What you need to do :: Check every line below for the string "Bool". Copy the ones that have it.

Supplied material ::
/-! ### Bundles (R372-R375) -/

/-- Source bytes of an image with a header (R372). -/
def imageLen (h : Bytes) : Nat :=
  let n := num h 0x10 8
  if bit (num h 6 2) 0 then 512 + n + 16 * (n / 4096) else 512 + n

/-- Whether a header is well formed (R372). -/
def headerOk (s : State) (h : Bytes) : Bool :=
  let flags := num h 6 2
  let sects := num h 0x60 2
  let sect := fun i => sub h (0x80 + 16 * i) 16
  num h 0 4 == 0x4C514231 && num h 4 2 == 1 && decide (flags < 4) && num h 0x10 8 % 4096 == 0
    && decide (num h 0x2C 4 ≤ rd s K.sysFwver) && decide (1 ≤ sects) && decide (sects ≤ 16)
    && (sub h 0x62 30).all (· == 0) && (sub h 0x180 128).all (· == 0)
    && ((List.range 16).all fun i =>
      let e := sect i
      if i < sects then decide (1 ≤ num e 0 1) && decide (num e 0 1 ≤ 4) && num e 1 7 == 0 && num e 8 8 % 4096 == 0
      else e.all (· == 0))
    && ((List.range sects).map fun i => num (sect i) 8 8).sum == num h 0x10 8
    && (bit flags 0 || (sub h 0x20 12 ++ sub h 0x30 48).all (· == 0))

/-- The key of the tenant slot that BUNDLE_LOAD names, of BUNDLE usage (R367). -/
def bundleSlotKey (s : State) (f k : Nat) : Option Bytes :=
  if f = 0 || 8 ≤ k then none
  else (s.keySlots.find? fun e => e.1 == 8 * (f - 1) + k && bit e.2.1 1).map (·.2.2)

/-- The bundle key that a wrapping key opens (R372). -/
def unwrapBundle (kek h : Bytes) : Option Bytes :=
  Config.gcmDec kek (sub h 0x20 12) (sub h 0 0x30 ++ sub h 0x60 0x1A0) (sub h 0x30 32) (sub h 0x50 16)

/-- The checks of R374 before any frame, in their order: a code, or the bundle key of an encrypted bundle. -/
def loadCheck (s : State) (f : Nat) (c : Cmd) (h : Bytes) : Except Nat (Option Bytes) :=
  let src := arg c 0x18 8
  let n := arg c 0x20 8
  let dest := arg c 0x28 8
  let len := num h 0x10 8
  let enc := bit (num h 6 2) 0
  if !ownsRange s f src n || !ownsRange s f dest len || overlap src n dest len then .error eWainRegion
  else if !headerOk s h || n < imageLen h || (bundle? s f (arg c 0x10 1)).isSome then .error eSecBundle
  else if f ≠ 0 && bit (rd s (K.funcState (f - 1))) 8 && !enc then .error eConfViolation
  else if !enc then .ok none
  else
    let set := bit (num h 6 2) 1
    match (if set then setKey s (num h 8 8) else bundleSlotKey s f (arg c 0x11 1)) with
    | none => .error (if set then eSecNoSet else eWainKey)
    | some kek => match unwrapBundle kek h with
      | none => .error eAuthFail
      | some k => .ok (some k)

/-- A refused load: the destination is scrubbed where it is the function's own (R374). -/
def refuseLoad (s : State) (f id dest len code : Nat) : State :=
  let s := if ownsRange s f dest len && len ≠ 0 then { s with sec := { s.sec with scrubs := s.sec.scrubs ++ [(dest, len, none)] } } else s
  finishId s id code

/-- BUNDLE_LOAD starts once no other load runs and no earlier one waits (R374). -/
def bundleLoad (s : State) (c : Cmd) : State :=
  let f := cmdFunc c
  if 16 ≤ arg c 0x10 1 || arg c 0x28 8 % 4096 ≠ 0 then finish s c eCmdReserved
  else
    let src := arg c 0x18 8
    let h := if allocatable src 512 then gread s src 512 else List.replicate 512 0
    match loadCheck s f c h with
    | .error code => refuseLoad s f c.id (arg c 0x28 8) (num h 0x10 8) code
    | .ok k => { s with sec := { s.sec with load := some {
        cmd := c.id, func := f, num := arg c 0x10 1, src := src, dest := arg c 0x28 8, header := h, key := k } } }

/-- Whether a fetched BUNDLE_LOAD may begin: loads run one at a time, in fetch order (R374). -/
def loadTurn (s : State) (src : Nat) : Bool :=
  s.sec.load.isNone && match nextCmd s src with
    | some c => !(s.cmds.any fun d => cmdOp d == 0x20 && !d.started && decide (d.id < c.id))
    | none => false

def execBundleLoad (src : Nat) (s : State) : Host.Outcome State Fault Refusal :=
  .next (if loadTurn s src then withCmd s src 0x20 bundleLoad else s)

/-- Frame i of an encrypted body (R352, R372). -/
def bundleFrame (s : State) (j : LoadJob) (k : Bytes) (i : Nat) : Option Bytes :=
  let a := j.src + 512 + 4112 * i
  Config.gcmDec k (sub j.header 0x18 8 ++ toLE 4 i) [] (gread s a 4096) (gread s (a + 4096) 16)

/-- The plaintext of a body, if every frame verifies. -/
def bundleBody (s : State) (j : LoadJob) : Option Bytes :=
  let n := num j.header 0x10 8
  match j.key with
  | none => some (gread s (j.src + 512) n)
  | some k => (List.range (n / 4096)).foldl (fun acc i =>
      match acc, bundleFrame s j k i with
      | some bs, some p => some (bs ++ sub p 0 4096)
      | _, _ => none) (some [])

/-- The load ends: the body has been read, and written where every frame verified (R374). -/
def bundleLoaded (s : State) : State :=
  match s.sec.load with
  | none => s
  | some j =>
    let n := num j.header 0x10 8
    let s := { s with sec := { s.sec with load := none } }
    if !(s.cmds.any (·.id == j.cmd)) then refuseLoad s j.func j.cmd j.dest n eFuncDisabling
    else if poisonedIn s j.src (imageLen j.header) then refuseLoad s j.func j.cmd j.dest n ePoison
    else match bundleBody s j with
      | none => refuseLoad s j.func j.cmd j.dest n eAuthFail
      | some body =>
        let b : Bundle := { dest := j.dest, len := n, digest := Config.sha384 j.header, info := Config.bundleInfo j.header body }
        let s := poke s j.dest body
        finishId { s with sec := { s.sec with bundles := minsert (bundleKey j.func j.num) b s.sec.bundles } } j.cmd 0 n

def execBundleLoaded (s : State) : Host.Outcome State Fault Refusal := .next (bundleLoaded s)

Response box ::
def headerOk (s : State) (h : Bytes) : Bool :=
def loadTurn (s : State) (src : Nat) : Bool :=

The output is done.